There were three control stations before we left Armenia. On the last control (baggage control), the guy checking our car, made himself the pleasure to drive a bit with the Tesla in the area before we left to nowhere land. We didn’t mind, but saying no, would also not have been a very relaxing option. Keeping the border controls entertained with fun and facts about the Tesla is still a good option to get them out of their routine (see also this post). That way, their mood is usually quite positive and that helps (until now) to pass borders without much hassle.

 On the Iranian side, Benedikt and I had to leave the car after a first check and go through immigration. Everyone gets asked what the name of their dad is, where one is born and what one is doing for work.
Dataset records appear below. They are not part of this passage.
-- ==== Sys2Proof/Certificates/Slice0/Obligations.lean ====
section
/-! DEFINITION. The statements about the block, for the provers: one Prop each, with what it says and the rules of spec/ that it formalises. A state in a statement is any state, reached by a run or not; premises name the invariant where one is needed. -/
open Sys2Proof Sys2Proof.Machine

/-- A step takes the command at the front of the queue and runs it on the state whose queue is the rest. -/
def Obligations.StepRunsFrontCommand : Prop :=
  ∀ (c : Instr) (rest : List Instr) (s : State), s.pending = c :: rest → step s = exec c { s with pending := rest }

/-- Every step answers a next state: no command faults and none is refused (R60, R10, R345: errors are answers, not stops; that a command with nothing to act on leaves the state is the model's choice, notes/assumptions/4.md). On an empty queue one fabric cycle passes (notes/assumptions/1.md: the model's choice): the cycle count grows by one, and of everything else in the state only the stall counters of the 32 probes may differ: every other register, of every range, the queue, the parameter set, the reset pins and each part of the block stay. -/
def Obligations.StepsGoOn : Prop :=
  (∀ s : State, StepsOn s) ∧
  (∀ s : State, s.pending = [] → ∃ t, step s = .next t ∧ t = { s with cyc := s.cyc + 1, regs := t.regs } ∧
     ∀ o, (∀ p, p < 32 → o ≠ aPrbCnt p 3) → t.rd o = s.rd o)

/-- Every step that answers a next state keeps the canonical form of every table: registers in rising offsets with none at its reset value, and in rising keys with none as at reset the routers, links, ports, agents, crossbar ports and hosts, the tables of the sequencer, the event controller and the observation block, the crossings, the traffic manager's queues, shapers, meters, policers, gate lists and its other tables, and the fuses (notes/assumptions/91.md). -/
def Obligations.EveryStepKeepsCanonicalForm : Prop :=
  ∀ s t : State, s.canon → step s = .next t → t.canon

/-- The state after reset has the canonical form. -/
def Obligations.ResetIsCanonical : Prop :=
  State.reset.canon

/-- No command changes the queue of waiting commands or the parameter set (R1). -/
def Obligations.CommandsKeepQueueAndBuild : Prop :=
  ∀ (c : Instr) (s t : State), exec c s = .next t → s.sameFrame t

/-- What reset leaves in the registers of identification, in the routers' port enables, and in the configuration of the NI ports that the parameter set builds (R5, R80, R131): a port of any kind is DISABLED with its response timer and forced-disable timeout at the values of the table, an initiator port has its outstanding limit, and at a port without an NI, and for the limit at a port of another kind, the registers read zero. -/
def Obligations.ResetRegisterValues : Prop :=
  let s := State.reset
  s.rd aXbIdent = 0xD1A40144#64 ∧ s.rd aXbRev = 0x0201#64 ∧
  (∀ (t : Tile) (pl : Fin 2) (b : Fin 2), s.g (aCtl t.val pl.val b.val) TL_CTL.PEN = 0xFF) ∧
  (∀ (t : Tile) (p : LPort),
    let k := s.kind t.val p.val
    let built : Prop := k = .initiator ∨ k = .target ∨ k = .message ∨ k = .memory
    (built → s.g (aNicfg t.val p.val) TL_NICFG.ENABLE = 0 ∧ s.g (aNicfg t.val p.val) TL_NICFG.STATE = 0 ∧
      s.g (aNicfg t.val p.val) TL_NICFG.RTO = 0x0C35 ∧ s.g (aNicfg t.val p.val) TL_NICFG.ABTO = 0x0100 ∧
      s.g (aNicfg t.val p.val) TL_NICFG.KIND = k.code) ∧
    (¬ built → s.rd (aNicfg t.val p.val) = 0) ∧
    (k = .initiator → s.g (aNilim t.val p.val) TL_NILIM.MAXNP = 64) ∧
    (k ≠ .initiator → s.rd (aNilim t.val p.val) = 0))

/-- The twelve A-format instructions (R251, R252): w(rd) gets the value of the operation on w(ra) and w(rb), register 0 reads as zero and discards, the PC goes on by one, one instruction is counted, and no other register of any context, and no other part of the state, changes before the other contexts are looked at again. The ten I-format arithmetic instructions (R251, R252): IMM is sign-extended for ADDI, CEQI, CLTI and CLTUI and zero-extended for the rest; the frame is that of the A format. -/
def Obligations.Arithmetic : Prop :=
  (∀ (s : State) (c : CtxId) (j : Job) (w : BitVec 32), (s.ctx c).due = none →
     let a := j.get (iRa w)
     let b := j.get (iRb w)
     let n := (b &&& 63#64).toNat
     let result (v : W) : Host.Outcome State Fault Refusal := .next (s.wrote c j w (iRd w) v (j.pc + 1)).recheck
     (s.atInstr c 0x00 j w → exec (.add c) s = result (a + b)) ∧
     (s.atInstr c 0x01 j w → exec (.sub c) s = result (a - b)) ∧
     (s.atInstr c 0x02 j w → exec (.and c) s = result (a &&& b)) ∧
     (s.atInstr c 0x03 j w → exec (.or c) s = result (a ||| b)) ∧
     (s.atInstr c 0x04 j w → exec (.xor c) s = result (a ^^^ b)) ∧
     (s.atInstr c 0x05 j w → exec (.sll c) s = result (a <<< n)) ∧
     (s.atInstr c 0x06 j w → exec (.srl c) s = result (a >>> n)) ∧
     (s.atInstr c 0x07 j w → exec (.sra c) s = result (a.sshiftRight n)) ∧
     (s.atInstr c 0x08 j w → exec (.mul c) s = result (BitVec.ofNat 64 (a.toNat * b.toNat))) ∧
     (s.atInstr c 0x09 j w → exec (.ceq c) s = result (if a = b then 1 else 0)) ∧
     (s.atInstr c 0x0A j w → exec (.clt c) s = result (if a.toInt < b.toInt then 1 else 0)) ∧
     (s.atInstr c 0x0B j w → exec (.cltu c) s = result (if a.toNat < b.toNat then 1 else 0))) ∧
  (∀ (s : State) (c : CtxId) (j : Job) (w : BitVec 32), (s.ctx c).due = none →
     let a := j.get (iRa w)
     let x : W := (w.extractLsb' 0 12).signExtend 64
     let z : W := (w.extractLsb' 0 12).setWidth 64
     let n := (w &&& 63#32).toNat
     let result (v : W) : Host.Outcome State Fault Refusal := .next (s.wrote c j w (iRd w) v (j.pc + 1)).recheck
     (s.atInstr c 0x10 j w → exec (.addi c) s = result (a + x)) ∧
     (s.atInstr c 0x11 j w → exec (.andi c) s = result (a &&& z)) ∧
     (s.atInstr c 0x12 j w → exec (.ori c) s = result (a ||| z)) ∧
     (s.atInstr c 0x13 j w → exec (.xori c) s = result (a ^^^ z)) ∧
     (s.atInstr c 0x14 j w → exec (.slli c) s = result (a <<< n)) ∧
     (s.atInstr c 0x15 j w → exec (.srli c) s = result (a >>> n)) ∧
     (s.atInstr c 0x16 j w → exec (.srai c) s = result (a.sshiftRight n)) ∧
     (s.atInstr c 0x17 j w → exec (.ceqi c) s = result (if a = x then 1 else 0)) ∧
     (s.atInstr c 0x18 j w → exec (.clti c) s = result (if a.toInt < x.toInt then 1 else 0)) ∧
     (s.atInstr c 0x19 j w → exec (.cltui c) s = result (if a.toNat < x.toNat then 1 else 0)))

/-- EXT and INS (R253): pos from IMM[5:0], len - 1 from IMM[11:6], mask = (2^len - 1) << pos with the bits above 63 fallen away; EXT gives (w(rs) >> pos) and (2^len - 1), INS gives (w(rd) and not mask) or ((w(rs) << pos) and mask); LI gives the sign-extended 18 bits, LIH shifts w(rd) left by 18 and puts 18 bits in, and every 64-bit constant is what LI and three LIH build. In each the PC goes on by one, and nothing but w(rd) and the count of instructions changes. -/
def Obligations.FieldsAndConstants : Prop :=
  ∀ (s : State) (c : CtxId) (j : Job) (w : BitVec 32), (s.ctx c).due = none →
    let pos := fld w 0 6
    let len := fld w 6 6 + 1
    let ones : W := BitVec.ofNat 64 (2 ^ len - 1)
    let mask : W := ones <<< pos
    let result (v : W) : Host.Outcome State Fault Refusal := .next (s.wrote c j w (iRd w) v (j.pc + 1)).recheck
    (s.atInstr c 0x1A j w → exec (.ext c) s = result ((j.get (iRa w) >>> pos) &&& ones)) ∧
    (s.atInstr c 0x1B j w → exec (.ins c) s = result ((j.get (iRd w) &&& ~~~mask) ||| ((j.get (iRa w) <<< pos) &&& mask))) ∧
    (s.atInstr c 0x1C j w → exec (.li c) s = result ((lImm w).signExtend 64)) ∧
    (s.atInstr c 0x1D j w → exec (.lih c) s = result ((j.get (iRd w) <<< 18) ||| (lImm w).setWidth 64)) ∧
    (∀ v : W, ∃ p q r t : BitVec 18,
      let lih (x : W) (y : BitVec 18) : W := (x <<< 18) ||| y.setWidth 64
      lih (lih (lih (p.signExtend 64) q) r) t = v)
I have no clue, what the board police man is using this information for…


Getting a car to Iran is quite an expensive joy. One can either organize a carnet de passage at home. The paid deposit should guarantee that one is leaving the country again. Since the deposit depends on the value of the car, the carnet de passage was not our preferred option. The other option to get a foreign car to Iran is that someone else in the country guarantees that one is leaving the country with the car again. In some forums, we heard about this guy named Hossein, who does a good job with this kind of service. We arranged to meet him after the passport control and he would do the import of the car to Iran for us. It took about 4 hours, till the whole process was over. A little exhausted (even though we had to do nothing than to wait), we entered Iran in the late afternoon. A 4-hour drive to Urmia, the city where Hossein is from, followed.